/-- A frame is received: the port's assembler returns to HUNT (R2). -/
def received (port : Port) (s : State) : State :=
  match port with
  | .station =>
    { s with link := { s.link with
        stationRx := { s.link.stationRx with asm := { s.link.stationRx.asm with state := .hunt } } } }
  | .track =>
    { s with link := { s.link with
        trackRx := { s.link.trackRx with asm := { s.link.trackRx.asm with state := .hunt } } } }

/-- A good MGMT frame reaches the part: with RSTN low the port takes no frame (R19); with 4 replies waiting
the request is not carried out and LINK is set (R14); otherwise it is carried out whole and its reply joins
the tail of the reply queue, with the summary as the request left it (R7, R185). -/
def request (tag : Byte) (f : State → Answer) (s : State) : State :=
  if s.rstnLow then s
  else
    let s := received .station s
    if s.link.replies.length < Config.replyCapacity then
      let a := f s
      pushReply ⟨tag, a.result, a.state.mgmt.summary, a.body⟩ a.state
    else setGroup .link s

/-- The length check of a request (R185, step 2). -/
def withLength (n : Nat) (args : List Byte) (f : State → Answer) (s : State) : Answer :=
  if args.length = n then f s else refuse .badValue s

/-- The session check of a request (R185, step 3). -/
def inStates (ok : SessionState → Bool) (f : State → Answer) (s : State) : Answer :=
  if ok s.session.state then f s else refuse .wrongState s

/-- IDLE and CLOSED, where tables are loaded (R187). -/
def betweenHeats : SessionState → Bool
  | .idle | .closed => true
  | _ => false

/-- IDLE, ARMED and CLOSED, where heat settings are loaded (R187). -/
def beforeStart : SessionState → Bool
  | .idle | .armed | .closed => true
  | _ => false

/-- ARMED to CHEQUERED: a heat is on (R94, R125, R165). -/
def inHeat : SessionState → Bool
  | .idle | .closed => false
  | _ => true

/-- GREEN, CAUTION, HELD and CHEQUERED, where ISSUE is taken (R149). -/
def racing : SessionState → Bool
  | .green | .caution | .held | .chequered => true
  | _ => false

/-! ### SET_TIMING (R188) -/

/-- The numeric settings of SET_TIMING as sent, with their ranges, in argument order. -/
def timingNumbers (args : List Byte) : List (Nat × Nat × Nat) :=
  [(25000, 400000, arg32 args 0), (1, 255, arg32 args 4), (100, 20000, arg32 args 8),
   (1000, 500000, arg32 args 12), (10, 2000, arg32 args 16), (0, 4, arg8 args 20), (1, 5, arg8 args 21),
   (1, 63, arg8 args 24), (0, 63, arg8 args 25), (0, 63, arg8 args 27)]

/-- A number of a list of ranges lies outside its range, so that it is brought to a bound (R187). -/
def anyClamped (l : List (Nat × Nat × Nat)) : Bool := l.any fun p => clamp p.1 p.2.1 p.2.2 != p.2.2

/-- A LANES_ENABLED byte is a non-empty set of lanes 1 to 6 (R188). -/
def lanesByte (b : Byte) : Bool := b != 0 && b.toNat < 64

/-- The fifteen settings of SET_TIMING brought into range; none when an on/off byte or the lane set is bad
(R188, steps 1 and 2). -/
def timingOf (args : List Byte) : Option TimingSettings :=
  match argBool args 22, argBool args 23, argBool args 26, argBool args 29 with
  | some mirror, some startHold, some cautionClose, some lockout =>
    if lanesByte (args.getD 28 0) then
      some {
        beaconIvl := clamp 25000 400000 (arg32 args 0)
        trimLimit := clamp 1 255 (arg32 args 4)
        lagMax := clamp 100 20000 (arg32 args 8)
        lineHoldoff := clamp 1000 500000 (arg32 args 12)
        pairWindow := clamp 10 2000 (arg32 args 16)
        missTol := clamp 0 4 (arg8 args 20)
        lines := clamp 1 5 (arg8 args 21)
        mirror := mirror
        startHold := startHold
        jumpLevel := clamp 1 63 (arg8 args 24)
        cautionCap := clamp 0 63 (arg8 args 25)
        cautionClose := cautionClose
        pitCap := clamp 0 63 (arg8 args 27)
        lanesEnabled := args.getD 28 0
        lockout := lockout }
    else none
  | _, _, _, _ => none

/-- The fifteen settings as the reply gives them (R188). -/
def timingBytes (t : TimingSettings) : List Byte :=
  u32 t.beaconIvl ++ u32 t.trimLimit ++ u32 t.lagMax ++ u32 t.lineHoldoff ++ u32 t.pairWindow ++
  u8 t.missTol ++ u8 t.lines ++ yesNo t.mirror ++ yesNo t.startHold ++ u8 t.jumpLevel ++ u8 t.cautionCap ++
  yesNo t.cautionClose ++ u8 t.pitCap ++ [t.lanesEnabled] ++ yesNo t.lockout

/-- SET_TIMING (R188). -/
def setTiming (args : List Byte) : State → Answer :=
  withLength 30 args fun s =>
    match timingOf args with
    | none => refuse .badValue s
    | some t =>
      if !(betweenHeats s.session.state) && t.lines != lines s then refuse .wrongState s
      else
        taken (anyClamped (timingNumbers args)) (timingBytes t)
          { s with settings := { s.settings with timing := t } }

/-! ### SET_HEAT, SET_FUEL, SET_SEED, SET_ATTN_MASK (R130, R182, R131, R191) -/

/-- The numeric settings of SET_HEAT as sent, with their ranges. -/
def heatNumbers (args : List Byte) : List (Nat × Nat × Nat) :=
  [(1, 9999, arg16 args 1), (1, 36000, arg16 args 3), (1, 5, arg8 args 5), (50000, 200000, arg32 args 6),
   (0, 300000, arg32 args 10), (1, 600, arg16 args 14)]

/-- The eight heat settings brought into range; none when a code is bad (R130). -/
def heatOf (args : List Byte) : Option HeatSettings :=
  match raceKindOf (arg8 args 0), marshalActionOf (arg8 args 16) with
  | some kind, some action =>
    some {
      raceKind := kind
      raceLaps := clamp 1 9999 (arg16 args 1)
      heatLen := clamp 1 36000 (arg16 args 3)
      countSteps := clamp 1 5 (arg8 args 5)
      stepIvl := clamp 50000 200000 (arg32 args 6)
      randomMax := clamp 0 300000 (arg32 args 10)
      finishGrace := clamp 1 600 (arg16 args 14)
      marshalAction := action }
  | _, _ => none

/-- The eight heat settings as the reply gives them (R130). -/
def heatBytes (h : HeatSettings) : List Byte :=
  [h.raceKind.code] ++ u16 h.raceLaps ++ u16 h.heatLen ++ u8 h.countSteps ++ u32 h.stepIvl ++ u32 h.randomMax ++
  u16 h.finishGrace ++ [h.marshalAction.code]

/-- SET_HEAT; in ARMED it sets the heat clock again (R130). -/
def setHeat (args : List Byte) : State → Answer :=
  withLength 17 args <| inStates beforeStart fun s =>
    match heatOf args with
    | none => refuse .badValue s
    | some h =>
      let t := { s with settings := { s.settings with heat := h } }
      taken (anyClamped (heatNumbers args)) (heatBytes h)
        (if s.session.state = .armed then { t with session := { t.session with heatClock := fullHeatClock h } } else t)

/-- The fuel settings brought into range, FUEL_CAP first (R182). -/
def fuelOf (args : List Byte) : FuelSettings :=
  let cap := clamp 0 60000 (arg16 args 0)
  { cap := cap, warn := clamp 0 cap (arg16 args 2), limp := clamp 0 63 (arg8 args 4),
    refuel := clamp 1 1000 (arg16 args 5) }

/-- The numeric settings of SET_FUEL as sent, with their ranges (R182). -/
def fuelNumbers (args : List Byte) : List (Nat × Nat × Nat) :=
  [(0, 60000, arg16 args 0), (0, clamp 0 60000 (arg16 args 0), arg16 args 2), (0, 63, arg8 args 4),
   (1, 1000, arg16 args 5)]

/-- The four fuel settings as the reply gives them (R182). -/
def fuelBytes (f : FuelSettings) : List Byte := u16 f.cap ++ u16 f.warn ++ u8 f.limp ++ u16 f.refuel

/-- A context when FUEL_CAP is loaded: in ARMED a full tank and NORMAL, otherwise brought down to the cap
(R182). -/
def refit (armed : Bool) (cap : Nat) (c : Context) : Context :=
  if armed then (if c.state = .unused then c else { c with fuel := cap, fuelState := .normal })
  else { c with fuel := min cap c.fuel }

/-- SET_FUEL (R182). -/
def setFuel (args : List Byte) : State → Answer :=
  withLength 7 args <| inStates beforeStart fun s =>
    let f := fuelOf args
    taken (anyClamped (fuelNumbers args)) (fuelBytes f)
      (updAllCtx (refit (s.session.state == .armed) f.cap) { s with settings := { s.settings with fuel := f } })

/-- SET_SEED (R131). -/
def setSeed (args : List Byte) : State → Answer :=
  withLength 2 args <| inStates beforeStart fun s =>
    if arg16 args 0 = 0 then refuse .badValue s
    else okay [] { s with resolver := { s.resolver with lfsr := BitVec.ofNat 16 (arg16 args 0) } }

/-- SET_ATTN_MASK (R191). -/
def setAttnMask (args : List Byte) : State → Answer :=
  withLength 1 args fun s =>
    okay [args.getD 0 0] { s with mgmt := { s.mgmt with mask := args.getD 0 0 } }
◇ ◇ ◇
> [Instructions for the task]
Everything from the first line above up to and including the line that contains "step 2). -/" should be printed exactly; please print only that.

> [Output of the task]
/-- A frame is received: the port's assembler returns to HUNT (R2). -/
def received (port : Port) (s : State) : State :=
  match port with
  | .station =>
    { s with link := { s.link with
        stationRx := { s.link.stationRx with asm := { s.link.stationRx.asm with state := .hunt } } } }
  | .track =>
    { s with link := { s.link with
        trackRx := { s.link.trackRx with asm := { s.link.trackRx.asm with state := .hunt } } } }

/-- A good MGMT frame reaches the part: with RSTN low the port takes no frame (R19); with 4 replies waiting
the request is not carried out and LINK is set (R14); otherwise it is carried out whole and its reply joins
the tail of the reply queue, with the summary as the request left it (R7, R185). -/
def request (tag : Byte) (f : State → Answer) (s : State) : State :=
  if s.rstnLow then s
  else
    let s := received .station s
    if s.link.replies.length < Config.replyCapacity then
      let a := f s
      pushReply ⟨tag, a.result, a.state.mgmt.summary, a.body⟩ a.state
    else setGroup .link s

/-- The length check of a request (R185, step 2). -/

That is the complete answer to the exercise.